The Last Time I Saw Macao
PROD João Figueiras, Daniel Chabannes de Sars Corentin, Dong-jin Sénéchal
SCR/CAM João Pedro Rodrigues, João Rui Guerra da Mata
EDS Raphaël Lefèvre, João Pedro Rodrigues, João Rui Guerra da Mata
PROD CO Blackmaria / Epicentre Films
Program: The Last Time I Saw Macao
João Rui Guerra da Mata grew up in the former Portuguese colony of Macao, and in the tantalizing hybrid work The Last Time I Saw Macao, co-directed by VIFF regular and Dragons & Tigers juror João Pedro Rodrigues, João Rui returns. An old friend, Candy, contacts him after a suspicious murder during a paintball game, saying “strange and scary things are happening.” After João Rui arrives, it’s hard to catch up to the elusive Candy—but this gives him an opportunity to wander the streets, to the places of his childhood that have changed or no longer exist.
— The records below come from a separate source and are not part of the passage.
-- ==== Sys2Proof/Machine/Float.lean ====
section
/-! DEFINITION. Floating point by exact values (R50 to R61, R65 to R71): a value is an integer times a power of two, an
infinity or a NaN; every operation computes exactly and rounds once. -/

namespace Sys2Proof.Machine

/-- How a format uses its all-ones exponent (R52). -/
inductive TopExp where
  /-- infinity and NaNs -/
  | special
  /-- normal but for the one NaN pattern -/
  | oneNan
  /-- normal throughout -/
  | normal
  deriving DecidableEq, Repr

/-- A float format (R49, R50). -/
structure FFmt where
  ew : Nat
  mw : Nat
  bias : Nat
  top : TopExp
  deriving DecidableEq, Repr

def f64 : FFmt := ⟨11, 52, 1023, .special⟩
def f32 : FFmt := ⟨8, 23, 127, .special⟩
def f16 : FFmt := ⟨5, 10, 15, .special⟩
def bf16 : FFmt := ⟨8, 7, 127, .special⟩
def f8e5 : FFmt := ⟨5, 2, 15, .special⟩
def f8e4 : FFmt := ⟨4, 3, 7, .oneNan⟩
def f6e3 : FFmt := ⟨3, 2, 3, .normal⟩
def f4e2 : FFmt := ⟨2, 1, 1, .normal⟩

/-- The float format of a lane-format code (R49); F32 stands for the integer codes, which no caller asks for. -/
def laneFFmt (f : BitVec 4) : FFmt :=
  match f.toNat with
  | 0x8 => f8e4
  | 0x9 => f8e5
  | 0xA => bf16
  | 0xB => f16
  | 0xD => f4e2
  | 0xE => f6e3
  | _ => f32

def FFmt.width (f : FFmt) : Nat := 1 + f.ew + f.mw

/-- Whether the format has infinities. -/
def FFmt.hasInf (f : FFmt) : Bool := f.top == .special

/-- The code of the largest finite magnitude (R52). -/
def FFmt.maxFinite (f : FFmt) : Nat :=
  match f.top with
  | .special => (2 ^ f.ew - 1) * 2 ^ f.mw - 1
  | .oneNan => 2 ^ (f.ew + f.mw) - 2
  | .normal => 2 ^ (f.ew + f.mw) - 1

/-- The canonical NaN (R52, R54); 0 for the formats without one, whose lane becomes invalid (R55). -/
def FFmt.nan (f : FFmt) : Nat :=
  match f.top with
  | .special => (2 ^ f.ew - 1) * 2 ^ f.mw + 2 ^ (f.mw - 1)
  | .oneNan => 2 ^ (f.ew + f.mw) - 1
  | .normal => 0

/-- The code of an infinity. -/
def FFmt.inf (f : FFmt) (neg : Bool) : Nat := (2 ^ f.ew - 1) * 2 ^ f.mw + b2n neg * 2 ^ (f.ew + f.mw)

/-- A float value: a finite one is (-1)^neg × m × 2^e, a zero when m = 0. -/
inductive FVal where
  | nan (signalling : Bool)
  | inf (neg : Bool)
  | fin (neg : Bool) (m : Nat) (e : Int)
  deriving DecidableEq, Repr

/-- The value of a bit pattern (R52). -/
def unpack (f : FFmt) (bits : Nat) : FVal :=
  let neg := bitN bits (f.ew + f.mw) = 1
  let e := field bits (f.ew + f.mw - 1) f.mw
  let m := bits % 2 ^ f.mw
  if f.top == .special && e = 2 ^ f.ew - 1 then
    if m = 0 then .inf neg else .nan (m < 2 ^ (f.mw - 1))
  else if f.top == .oneNan && bits % 2 ^ (f.ew + f.mw) = 2 ^ (f.ew + f.mw) - 1 then .nan false
  else if e = 0 then .fin neg m (1 - (f.bias : Int) - f.mw)
  else .fin neg (m + 2 ^ f.mw) ((e : Int) - f.bias - f.mw)

/-- Rounding modes (R56). -/
inductive Rm where
  | rne
  | rtz
  | rup
  | rdn
  | rna
  deriving DecidableEq, Repr

/-- The mode of a strand's rounding code (R36, R56). -/
def rmOf (c : Nat) : Rm :=
  match c with
  | 0 => .rne
  | 1 => .rtz
  | 2 => .rup
  | 3 => .rdn
  | _ => .rna

/-- What a result that overflows becomes: by mode (R57), the largest finite value (R61's CVT column), or the largest
finite value unless an input was infinite (SAT of R57). -/
inductive Ovf where
  | byMode
  | largest
  deriving DecidableEq, Repr

/-- A rounded result: its code, whether its lane stays valid (R55), and the exceptions of R59. -/
structure FRes where
  bits : Nat
  ok : Bool := true
  nv : Bool := false
  dz : Bool := false
  of : Bool := false
  uf : Bool := false
  nx : Bool := false
  deriving DecidableEq, Repr

/-- Division by 2^s rounded to an integer in a mode, and whether it was inexact. -/
def roundShift (mode : Rm) (neg : Bool) (m s : Nat) : Nat × Bool :=
  let q := m / 2 ^ s
  let r := m % 2 ^ s
  let up :=
    match mode with
    | .rne => 2 * r > 2 ^ s || (2 * r = 2 ^ s && q % 2 = 1)
    | .rtz => false
    | .rup => !neg && r != 0
    | .rdn => neg && r != 0
    | .rna => r != 0 && 2 * r ≥ 2 ^ s
  (if up then q + 1 else q, r != 0)

/-- m × 2^e rounded to a multiple of 2^q, as a count of 2^q, and whether it was inexact. -/
def roundTo (mode : Rm) (neg : Bool) (m : Nat) (e q : Int) : Nat × Bool :=
  if q ≤ e then (m * 2 ^ (e - q).toNat, false) else roundShift mode neg m (q - e).toNat

/-- A NaN result (R54, R55). -/
def nanRes (f : FFmt) (nv : Bool) : FRes := { bits := f.nan, ok := f.top != .normal, nv := nv }

/-- The largest finite value of a sign. -/
def FFmt.largest (f : FFmt) (neg : Bool) : Nat := f.maxFinite + b2n neg * 2 ^ (f.ew + f.mw)

/-- An overflowing finite result (R57, R55). -/
def overflowBits (f : FFmt) (mode : Rm) (pol : Ovf) (neg : Bool) : Nat :=
  if pol == .largest || !f.hasInf then f.largest neg
  else
    match mode with
    | .rne | .rna => f.inf neg
    | .rtz => f.largest neg
    | .rup => if neg then f.largest neg else f.inf neg
    | .rdn => if neg then f.inf neg else f.largest neg

/-- Round of a finite value to a format, once (R53, R56, R57, R58). -/
def roundFin (f : FFmt) (mode : Rm) (pol : Ovf) (neg : Bool) (m : Nat) (e : Int) : FRes :=
  let sign := b2n neg * 2 ^ (f.ew + f.mw)
  if m = 0 then { bits := sign }
  else
    let top : Int := e + bitLen m - 1
    let emin : Int := 1 - (f.bias : Int)
    let q := max top emin - f.mw
    let (r, nx) := roundTo mode neg m e q
    let mag := if emin ≤ top then (top + f.bias).toNat * 2 ^ f.mw + r - 2 ^ f.mw else r
    if mag > f.maxFinite then { bits := overflowBits f mode pol neg, of := true, nx := true }
    else
      -- tininess after rounding with an unbounded exponent
      let tiny :=
        if emin ≤ top then false
        else if top < emin - 1 then true
        else (roundTo mode neg m e (top - f.mw)).1 < 2 ^ (f.mw + 1)
      { bits := sign + mag, uf := tiny && nx, nx := nx }

/-- Round of a value to a format. An infinite value that the format cannot hold becomes its largest finite (R55). -/
def roundVal (f : FFmt) (mode : Rm) (pol : Ovf) (v : FVal) : FRes :=
  match v with
  | .nan _ => nanRes f false
  | .inf neg => if f.hasInf then { bits := f.inf neg } else { bits := f.largest neg }
  | .fin neg m e => roundFin f mode pol neg m e

/-! ### Exact operations -/

def FVal.isNan : FVal → Bool
  | .nan _ => true
  | _ => false

def FVal.isSignalling : FVal → Bool
  | .nan s => s
  | _ => false

def FVal.isInf : FVal → Bool
  | .inf _ => true
  | _ => false

def FVal.isZero : FVal → Bool
  | .fin _ 0 _ => true
  | _ => false

def FVal.negative : FVal → Bool
  | .nan _ => false
  | .inf n => n
  | .fin n _ _ => n

/-- The negated value; a NaN stays one. -/
def FVal.negate : FVal → FVal
  | .nan s => .nan s
  | .inf n => .inf (!n)
  | .fin n m e => .fin (!n) m e

/-- The exact product; 0 × ∞ is a NaN (R65). -/
def FVal.mul (x y : FVal) : FVal :=
  match x, y with
  | .nan _, _ | _, .nan _ => .nan false
  | .inf n, .inf k => .inf (n != k)
  | .inf n, .fin k m _ => if m = 0 then .nan false else .inf (n != k)
  | .fin n m _, .inf k => if m = 0 then .nan false else .inf (n != k)
  | .fin n m e, .fin k l d => .fin (n != k) (m * l) (e + d)

/-- A finite value as an integer count of 2^q, for q at most its exponent. -/
def scaledTo (q : Int) (neg : Bool) (m : Nat) (e : Int) : Int :=
  let x : Int := (m * 2 ^ (e - q).toNat : Nat)
  if neg then -x else x

/-- The exact sum of terms formed in one step, with the zero signs of R58 and the cases of R65. -/
def fsum (mode : Rm) (ts : List FVal) : FVal :=
  if ts.any FVal.isNan then .nan false
  else if ts.any FVal.isInf then
    let pos := ts.any fun t => t.isInf && !t.negative
    let neg := ts.any fun t => t.isInf && t.negative
    if pos && neg then .nan false else .inf neg
  else
    let q := ts.foldl (fun q t => match t with | .fin _ _ e => min q e | _ => q) (0 : Int)
    let s := ts.foldl (fun s t => match t with | .fin n m e => s + scaledTo q n m e | _ => s) (0 : Int)
    if s = 0 then .fin (ts.all (fun t => t.isZero && t.negative) || mode == .rdn) 0 0
    else .fin (s < 0) s.natAbs q

/-- The exact quotient with a sticky bit, precise enough for any format's rounding. -/
def FVal.div (x y : FVal) : FVal :=
  match x, y with
  | .nan _, _ | _, .nan _ => .nan false
  | .inf _, .inf _ => .nan false
  | .inf n, .fin k _ _ => .inf (n != k)
  | .fin n _ _, .inf k => .fin (n != k) 0 0
  | .fin n m e, .fin k l d =>
    if l = 0 then (if m = 0 then .nan false else .inf (n != k))
    else
      let num := m * 2 ^ (128 + bitLen l)
      .fin (n != k) (2 * (num / l) + (if num % l = 0 then 0 else 1)) (e - d - 129 - bitLen l)

/-- The integer square root of n, from bit k downward. -/
def isqrtBits (n : Nat) : Nat → Nat → Nat
  | 0, r => r
  | k + 1, r => isqrtBits n k (if (r + 2 ^ k) * (r + 2 ^ k) ≤ n then r + 2 ^ k else r)

/-- The integer square root. -/
def isqrt (n : Nat) : Nat := isqrtBits n (bitLen n / 2 + 1) 0

/-- The square root with a sticky bit; of a negative nonzero value, a NaN. -/
def FVal.sqrt (x : FVal) : FVal :=
  match x with
  | .nan _ => .nan false
  | .inf n => if n then .nan false else .inf false
  | .fin n m e =>
    if m = 0 then .fin n 0 0
    else if n then .nan false
    else
      let odd := (e % 2).toNat
      let big := m * 2 ^ (256 + odd)
      let r := isqrt big
      .fin false (2 * r + (if r * r = big then 0 else 1)) ((e - odd) / 2 - 129)

/-- 1 / √x with a sticky bit, for positive finite x = m × 2^e. -/
def rsqrtFin (m : Nat) (e : Int) : FVal :=
  let odd := (e % 2).toNat
  -- x = (m 2^odd) 2^(e - odd); 1/√x = √(2^(2k) / (m 2^odd)) 2^(-k - (e - odd)/2)
  let k := 128 + bitLen m
  let big := 2 ^ (2 * k)
  let d := m * 2 ^ odd
  let r := isqrt (big / d)
  .fin false (2 * r + (if r * r * d = big then 0 else 1)) (-(k : Int) - 1 - (e - odd) / 2)

/-- Whether x < y for values that are no NaN; -0 and +0 compare equal. -/
def FVal.lt (x y : FVal) : Bool :=
  match x, y with
  | .nan _, _ | _, .nan _ => false
  | .inf n, .inf k => n && !k
  | .inf n, .fin .. => n
  | .fin .., .inf k => !k
  | .fin n m e, .fin k l d => let q := min e d; scaledTo q n m e < scaledTo q k l d

/-- Whether x = y; false with a NaN (R54). -/
def FVal.eq (x y : FVal) : Bool :=
  match x, y with
  | .nan _, _ | _, .nan _ => false
  | .inf n, .inf k => n == k
  | .inf _, .fin .. | .fin .., .inf _ => false
  | .fin n m e, .fin k l d => let q := min e d; scaledTo q n m e == scaledTo q k l d

/-- Whether minimum takes x of x and y, neither a NaN: -0 is less than +0 (R54). -/
def FVal.below (x y : FVal) : Bool := x.lt y || (x.eq y && x.negative)

/-- Minimum of two bit patterns (R54). -/
def fminBits (f : FFmt) (a b : Nat) : Nat :=
  let x := unpack f a
  let y := unpack f b
  if x.isNan then (if y.isNan then f.nan else b)
  else if y.isNan then a
  else if x.below y then a else b

/-- Maximum of two bit patterns (R54). -/
def fmaxBits (f : FFmt) (a b : Nat) : Nat :=
  let x := unpack f a
  let y := unpack f b
  if x.isNan then (if y.isNan then f.nan else b)
  else if y.isNan then a
  else if x.below y then b else a

/-- SAT on a float result (R57): overflow, and an infinite result that no infinite input caused, become the largest
finite value. -/
def satRes (f : FFmt) (inputInf : Bool) (v : FVal) (mode : Rm) : FRes :=
  match v with
  | .inf neg => if inputInf then roundVal f mode .byMode v else { bits := f.largest neg }
  | v => roundVal f mode .largest v

/-- Round, with SAT or without. -/
def roundSat (f : FFmt) (mode : Rm) (sat inputInf : Bool) (v : FVal) : FRes :=
  if sat then satRes f inputInf v mode else roundVal f mode .byMode v

/-! ### Sums of R67 -/

/-- A sum of F32 terms, rounded once to F32, as a value again. -/
def sumRound (mode : Rm) (ts : List FVal) : FVal := unpack f32 (roundVal f32 mode .byMode (fsum mode ts)).bits

/-- The group sums of R67: groups of eight terms. -/
def treeGroups (mode : Rm) : Nat → List FVal → List FVal
  | 0, _ => []
  | n + 1, ts => if ts.isEmpty then [] else sumRound mode (ts.take 8) :: treeGroups mode n (ts.drop 8)

/-- One level of pairwise sums. -/
def treePairs (mode : Rm) : List FVal → List FVal
  | x :: y :: r => sumRound mode [x, y] :: treePairs mode r
  | r => r

/-- Pairwise levels until one value is left. -/
def treeLevels (mode : Rm) : Nat → List FVal → FVal
  | 0, vs => vs.headD (.fin false 0 0)
  | n + 1, vs => if vs.length ≤ 1 then vs.headD (.fin false 0 0) else treeLevels mode n (treePairs mode vs)

/-- The fixed tree of R67 over the terms of a segment, as an F32 code. -/
def treeSum (mode : Rm) (ts : List FVal) : Nat :=
  let v := treeLevels mode 18 (treeGroups mode ts.length ts)
  (roundVal f32 mode .byMode v).bits

/-! ### Lane values -/

/-- Width of a lane format (R49). -/
def laneWidth (f : BitVec 4) : Nat :=
  match f.toNat with
  | 0 | 4 | 8 | 9 => 8
  | 1 | 5 | 10 | 11 => 16
  | 2 | 6 | 12 => 32
  | 3 | 7 => 64
  | 14 => 6
  | _ => 4

/-- Whether an integer format is signed (R49). -/
def fmtSigned (f : BitVec 4) : Bool := f.toNat < 4 || f == 15

/-- The integer of a lane (R51). -/
def laneInt (f : BitVec 4) (v : Nat) : Int :=
  if fmtSigned f then signedOf (laneWidth f) v else ((v % 2 ^ laneWidth f : Nat) : Int)

def fmtMin (f : BitVec 4) : Int := if fmtSigned f then -((2 ^ (laneWidth f - 1) : Nat) : Int) else 0
def fmtMax (f : BitVec 4) : Int :=
  if fmtSigned f then ((2 ^ (laneWidth f - 1) : Nat) : Int) - 1 else ((2 ^ laneWidth f : Nat) : Int) - 1

/-- An integer wrapped to a lane (R51). -/
def wrapLane (f : BitVec 4) (x : Int) : Nat := lowBits (laneWidth f) x

/-- An integer clamped to a lane (Sat, R51). -/
def clampLane (f : BitVec 4) (x : Int) : Nat := wrapLane f (max (fmtMin f) (min (fmtMax f) x))

/-- The exact value of a lane, integer or float. -/
def laneVal (f : BitVec 4) (v : Nat) : FVal :=
  if fmtIsFloat f then unpack (laneFFmt f) v
  else
    let x := laneInt f v
    .fin (x < 0) x.natAbs 0

/-- A finite value rounded to an integer in a mode. -/
def roundInt (mode : Rm) (neg : Bool) (m : Nat) (e : Int) : Int × Bool :=
  let (r, nx) := roundTo mode neg m e 0
  (if neg then -(r : Int) else r, nx)

/-- A converted lane: its code, whether it stays valid, and whether it overflowed (R269). -/
structure LaneRes where
  bits : Nat
  ok : Bool := true
  ov : Bool := false
  deriving DecidableEq, Repr

/-- Conversion of an exact value to a lane format by the CVT column of R61. -/
def convVal (dst : BitVec 4) (mode : Rm) (v : FVal) : LaneRes :=
  if fmtIsFloat dst then
    let f := laneFFmt dst
    match v with
    | .nan _ => { bits := f.nan, ok := f.top != .normal }
    | .inf neg => if f.hasInf then { bits := f.inf neg } else { bits := f.largest neg, ov := true }
    | .fin neg m e =>
      let r := roundFin f mode .largest neg m e
      { bits := r.bits, ov := r.of }
  else
    match v with
    | .nan _ => { bits := 0 }
    | .inf neg => { bits := wrapLane dst (if neg then fmtMin dst else fmtMax dst), ov := true }
    | .fin neg m e =>
      let x := (roundInt mode neg m e).1
      { bits := clampLane dst x, ov := x < fmtMin dst || fmtMax dst < x }

/-- v × 2^k (R270). -/
def FVal.scale (v : FVal) (k : Int) : FVal :=
  match v with
  | .fin n m e => .fin n m (e + k)
  | v => v

/-- Conversion of a lane between formats, scaled by 2^k first (R61, R268, R270). When k = 0, a lane of the same format is
copied, and an integer is extended to a wider integer by the source's signedness. -/
def convLane (src dst : BitVec 4) (mode : Rm) (k : Int) (v : Nat) : LaneRes :=
  if src == dst && k == 0 then { bits := v % 2 ^ laneWidth dst }
  else if !fmtIsFloat src && !fmtIsFloat dst && laneWidth src < laneWidth dst && k == 0 then
    { bits := wrapLane dst (laneInt src v) }
  else convVal dst mode ((laneVal src v).scale k)

end Sys2Proof.Machine
end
Just as Macao, the city, is a blend of two cultures—Portuguese and Chinese—so Macao, the film, merges fiction and documentary together into an alien beast, a play of illusion and reality that earns comparisons to the works of the late Chris Marker.
With its noirish voiceovers (courtesy of both João Pedro and João Rui), conspiracy plots, and focus on rituals, the film is also laced with a subtext of cinephilia—The Last Time I Saw Macao also refers to von Sternberg’s classic, and its lead, Jane Russell, a kind of totem for the Joãos: the first scene sees Candy performing a tantalizing show to Russell’s Macao number, “You Kill Me,” standing in front of a cage containing live tigers. The Joãos put their first showstopper up front, but don’t worry—many more follow in this wild work, all the way to a Kiss Me Deadly-like ending that can only be called apocalyptic.